TASK PROMPT
Every line from the one containing "theorem exec_d2x (sg" to the one containing "Inversion: a next" in the records below, both included, must be set down exactly, and no other line.

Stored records
# # #

-- ==== Sys2Proof/Laws/Exec.lean ====
section
/-! SUPPORT. What `exec` and `step` answer, said once; the paths of the two operations as equations that
later proofs cite instead of unfolding the datapath. -/

namespace Sys2Proof.Machine

/-- The open parameter is legal (00_scope.md R7). -/
theorem dNanMant_ne_zero : Config.dNanMant ≠ 0#52 := by
  unfold Config.dNanMant
  split
  · decide
  · assumption

/-- The other open parameter is legal (00_scope.md R7). -/
theorem xSubExp_wf : xSubExpWf Config.xSubExp = true := by
  unfold Config.xSubExp xSubExpWf
  split <;> decide

@[simp] theorem x2dOutputs_dOut (nan : BitVec 52) (sg : BitVec 1) (exp15 : BitVec 15) (fr : BitVec 64) :
    (x2dOutputs nan sg exp15 fr).dOut = x2dResult nan sg exp15 fr := rfl
@[simp] theorem x2dOutputs_xOut (nan : BitVec 52) (sg : BitVec 1) (exp15 : BitVec 15) (fr : BitVec 64) :
    (x2dOutputs nan sg exp15 fr).xOut = 0#80 := rfl
@[simp] theorem x2dOutputs_cls (nan : BitVec 52) (sg : BitVec 1) (exp15 : BitVec 15) (fr : BitVec 64) :
    (x2dOutputs nan sg exp15 fr).cls = bcdX exp15 fr := rfl
@[simp] theorem d2xOutputs_dOut (sg : BitVec 1) (dexp : BitVec 11) (dman : BitVec 52) :
    (d2xOutputs sg dexp dman).dOut = 0#64 := rfl
@[simp] theorem d2xOutputs_xOut (sg : BitVec 1) (dexp : BitVec 11) (dman : BitVec 52) :
    (d2xOutputs sg dexp dman).xOut = d2xResult sg dexp dman := rfl
@[simp] theorem d2xOutputs_cls (sg : BitVec 1) (dexp : BitVec 11) (dman : BitVec 52) :
    (d2xOutputs sg dexp dman).cls = bcdD dexp dman := rfl

/-- The output ports of an instruction: a function of its operand alone (00_scope.md R12). -/
def outputsOf : Instr → OutPorts
  | .x2d sg exp15 fr _ => x2dOutputs Config.dNanMant sg exp15 fr
  | .d2x sg dexp dman _ => d2xOutputs sg dexp dman

theorem exec_x2d (sg : BitVec 1) (exp15 : BitVec 15) (fr : BitVec 64) (d : DPort) (s : State) :
    exec (.x2d sg exp15 fr d) s = .next { s with out := x2dOutputs Config.dNanMant sg exp15 fr } := rfl

theorem exec_d2x (sg : BitVec 1) (dexp : BitVec 11) (dman : BitVec 52) (x : XPort) (s : State) :
    exec (.d2x sg dexp dman x) s = .next { s with out := d2xOutputs sg dexp dman } := rfl

/-- Everything a transaction does: it drives the output ports with `outputsOf`. -/
theorem exec_eq (i : Instr) (s : State) : exec i s = .next { s with out := outputsOf i } := by
  cases i <;> rfl

/-- Inversion: a next state differs in the output ports only, and they are `outputsOf`. -/
theorem exec_next {i : Instr} {s s' : State} (h : exec i s = .next s') : s' = { s with out := outputsOf i } := by
  rw [exec_eq] at h
  exact (Host.Outcome.next.inj h).symm

/-- A step of a run that goes on: the environment's move, then the transaction on the ports. -/
theorem step_of_present {s t : State} (h : s.present = some t) :
    step s = .next { t with out := outputsOf (decode t.inp.word) } := by
  rw [step, h]
  exact exec_eq _ _

/-- A step after the end of the run. -/
theorem step_of_over {s : State} (h : s.present = none) : step s = .next s := by
  rw [step, h]

/-- Everything a step does: one transaction of the run, or nothing when the run is over. -/
theorem step_cases (s : State) :
    (∃ t, s.present = some t ∧ step s = .next { t with out := outputsOf (decode t.inp.word) }) ∨
      (s.present = none ∧ step s = .next s) := by
  cases h : s.present with
  | some t => exact .inl ⟨t, rfl, step_of_present h⟩
  | none => exact .inr ⟨rfl, step_of_over h⟩

/-- A step with a transaction listed. -/
theorem step_of_cons {s : State} {p : InPorts} {rest : List InPorts} (h : s.pending = p :: rest) :
    step s = .next { s with inp := p, out := outputsOf (decode p.word), pending := rest } :=
  step_of_present (present_of_cons h)

/-- A step once placed first: the setting `p` comes to the ports and its transaction is run. -/
theorem step_enqueueFirst (s : State) (p : InPorts) :
    step (s.enqueueFirst p) = .next { s with inp := p, out := outputsOf (decode p.word) } :=
  step_of_cons (enqueueFirst_pending s p)

/-- What is observed of a run that goes on. -/
theorem observe_of_present {s t : State} (k : Nat) (h : s.present = some t) :
    observe (k + 1) s = (t.inp, outputsOf (decode t.inp.word)) ::
      observe k { t with out := outputsOf (decode t.inp.word) } := by
  simp only [observe, step_of_present h, h]

/-- Nothing is observed after the end of the run. -/
theorem observe_of_over {s : State} (k : Nat) (h : s.present = none) : observe k s = [] := by
  cases k with
  | zero => rfl
  | succ k => simp only [observe, h]

/-! ### Decoding a setting of the ports -/

theorem decode_word_x2d {p : InPorts} (h : p.op = 0#1) : decode p.word = x2dOf p.xIn p.dIn := by
  have hp := word_toNat p
  have hd := p.dIn.isLt
  rw [decode, twOp_word, if_pos h, twD_word, x2dOf]
  congr 1 <;> apply BitVec.eq_of_toNat_eq <;> rw [toNat_extract_eq, hp]
  · rw [xSign_toNat]; omega
  · rw [xExp15_toNat]; omega
  · rw [xFrac_toNat]; omega

theorem decode_word_d2x {p : InPorts} (h : p.op = 1#1) : decode p.word = d2xOf p.dIn p.xIn := by
  have hp := word_toNat p
  rw [decode, twOp_word, if_neg (by rw [h]; decide), twX_word, d2xOf]
  congr 1 <;> apply BitVec.eq_of_toNat_eq <;> rw [toNat_extract_eq, hp]
  · rw [dSign_toNat]; omega
  · rw [dExp_toNat]; omega
  · rw [dMan_toNat]; omega

/-! ### The paths of X2D -/

theorem x2dResult_infinity (nan : BitVec 52) (sg : BitVec 1) :
    x2dResult nan sg 0x7FFF#15 0#64 = packD sg 2047#11 0#52 := rfl

theorem x2dResult_nan (nan : BitVec 52) (sg : BitVec 1) {fr : BitVec 64} (h : fr ≠ 0#64) :
    x2dResult nan sg 0x7FFF#15 fr = packD sg 2047#11 nan := by
  have hf : frZero fr = false := by simp [frZero, h]
  simp [x2dResult, x2dPath, expMaxX, hf]

theorem x2dResult_zero (nan : BitVec 52) (sg : BitVec 1) {exp15 : BitVec 15} (h : exp15 ≠ 0x7FFF#15) :
    x2dResult nan sg exp15 0#64 = packD sg 0#11 0#52 := by
  have he : expMaxX exp15 = false := by simp [expMaxX, h]
  simp [x2dResult, x2dPath, he, frZero]

/-- The subnormal path in terms of any shift that puts the top bit up (R114, R116). -/
theorem x2dResult_sub (nan : BitVec 52) (sg : BitVec 1) {exp15 : BitVec 15} {fr : BitVec 64} {nz F : Nat}
    {e : ℤ} (h : exp15 ≠ 0x7FFF#15) (hF : F = fr.toNat * 2 ^ nz) (hlo : 2 ^ 63 ≤ F) (hup : F < 2 ^ 64)
    (he : e = (exp15.toNat : ℤ) + 1023 - 16383 - nz) (hsub : e ≤ 0) :
    x2dResult nan sg exp15 fr = assembleSub sg (rneShift F (12 - e).toNat) ∧ x2dPath exp15 fr = .sub ∧
      x2dExp exp15 fr = e ∧ x2dSubQ exp15 fr = rneShift F (12 - e).toNat := by
  obtain ⟨hfr, hnz, hval⟩ := normalize_unique hF hlo hup
  have hm : expMaxX exp15 = false := by simp [expMaxX, h]
  have hz : frZero fr = false := by simp [frZero, hfr]
  have hx : x2dExp exp15 fr = e := by
    rw [x2dExp, hnz, he]
    rfl
  have hp : x2dPath exp15 fr = .sub := by
    change workingExp exp15 (normalize fr).1 = e at hx
    simp [x2dPath, hm, hz, hx, hsub]
  have hq : x2dSubQ exp15 fr = rneShift F (12 - e).toNat := by rw [x2dSubQ, hval, hx]
  exact ⟨by simp only [x2dResult, hp, hq], hp, hx, hq⟩

/-- The normal path in terms of any shift that puts the top bit up (R114, R118). -/
theorem x2dResult_norm (nan : BitVec 52) (sg : BitVec 1) {exp15 : BitVec 15} {fr : BitVec 64} {nz F : Nat}
    {e : ℤ} (h : exp15 ≠ 0x7FFF#15) (hF : F = fr.toNat * 2 ^ nz) (hlo : 2 ^ 63 ≤ F) (hup : F < 2 ^ 64)
    (he : e = (exp15.toNat : ℤ) + 1023 - 16383 - nz) (hnorm : 1 ≤ e) :
    x2dResult nan sg exp15 fr = assembleNorm sg e (rneShift F 11) ∧ x2dPath exp15 fr = .norm ∧
      x2dExp exp15 fr = e ∧ x2dNormQ fr = rneShift F 11 := by
  obtain ⟨hfr, hnz, hval⟩ := normalize_unique hF hlo hup
  have hm : expMaxX exp15 = false := by simp [expMaxX, h]
  have hz : frZero fr = false := by simp [frZero, hfr]
  have hx : x2dExp exp15 fr = e := by
    rw [x2dExp, hnz, he]
    rfl
  have hp : x2dPath exp15 fr = .norm := by
    change workingExp exp15 (normalize fr).1 = e at hx
    simp only [x2dPath, hm, hz, hx]
    simp
    omega
  have hq : x2dNormQ fr = rneShift F 11 := by rw [x2dNormQ, hval]
  exact ⟨by simp only [x2dResult, hp, hx, hq], hp, hx, hq⟩

/-- Every operand on the finite path has such a shift (R84). -/
theorem exists_normalized {fr : BitVec 64} (h : fr ≠ 0#64) :
    ∃ nz F : Nat, F = fr.toNat * 2 ^ nz ∧ 2 ^ 63 ≤ F ∧ F < 2 ^ 64 ∧ nz ≤ 63 := by
  obtain ⟨h1, h2, h3⟩ := normalize_spec h
  exact ⟨_, _, h2, h3, (normalize fr).2.isLt, h1⟩

/-! ### The five cases of D2X -/

theorem d2xFields_zero : d2xFields 0#11 0#52 = (0#15, 0#64) := rfl

theorem d2xFields_subnormal {dman : BitVec 52} (h : dman ≠ 0#52) : d2xFields 0#11 dman = d2xSubnormal dman := by
  have hz : manZero dman = false := by simp [manZero, h]
  simp [d2xFields, expZeroD, hz]

theorem d2xFields_infinity : d2xFields 2047#11 0#52 = (0x7FFF#15, 0#64) := rfl

theorem d2xFields_nan {dman : BitVec 52} (h : dman ≠ 0#52) :
    d2xFields 2047#11 dman = (0x7FFF#15, 0xFFFFFFFFFFFFFFFF#64) := by
  have hz : manZero dman = false := by simp [manZero, h]
  simp [d2xFields, expZeroD, expMaxD, hz]

theorem d2xFields_normal {dexp : BitVec 11} (dman : BitVec 52) (h0 : dexp ≠ 0#11) (h1 : dexp ≠ 2047#11) :
    d2xFields dexp dman = d2xNormal dexp dman := by
  have hz : expZeroD dexp = false := by simp [expZeroD, h0]
  have hm : expMaxD dexp = false := by simp [expMaxD, h1]
  simp [d2xFields, hz, hm]

end Sys2Proof.Machine
end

# # #

RESPONSE
theorem exec_d2x (sg : BitVec 1) (dexp : BitVec 11) (dman : BitVec 52) (x : XPort) (s : State) :
    exec (.d2x sg dexp dman x) s = .next { s with out := d2xOutputs sg dexp dman } := rfl

/-- Everything a transaction does: it drives the output ports with `outputsOf`. -/
theorem exec_eq (i : Instr) (s : State) : exec i s = .next { s with out := outputsOf i } := by
  cases i <;> rfl

/-- Inversion: a next state differs in the output ports only, and they are `outputsOf`. -/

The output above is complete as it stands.